-- ==== Sys2Proof/Word.lean ====
section
/-! DEFINITION. The widths of the hardware's values (spec 00_scope R7 and R10, 30_encoding R81). -/

namespace Sys2Proof

/-- A memory cell, a general register, a timer, an immediate `NN`, a mediator response byte (R7, R10, R20). -/
abbrev Byte := BitVec 8

/-- The index register, the program counter, a stack entry, an opcode (R28, R31, R32, R80). -/
abbrev Word := BitVec 16

/-- A memory address 0x000 to 0xFFF, and the immediate `NNN` (R7, R81). A wider address cannot be written down,
so no access outside the 4096 cells exists (R50). -/
abbrev Addr := BitVec 12

/-- A general register's number 0 to 15, and the count `N` of DXYN (R20, R81). -/
abbrev Reg := BitVec 4

end Sys2Proof
end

+++

**WORK TO COMPLETE**
Among the entries above, identify all lines with "Word" and copy them.

**RESULT**
-- ==== Sys2Proof/Word.lean ====
abbrev Word := BitVec 16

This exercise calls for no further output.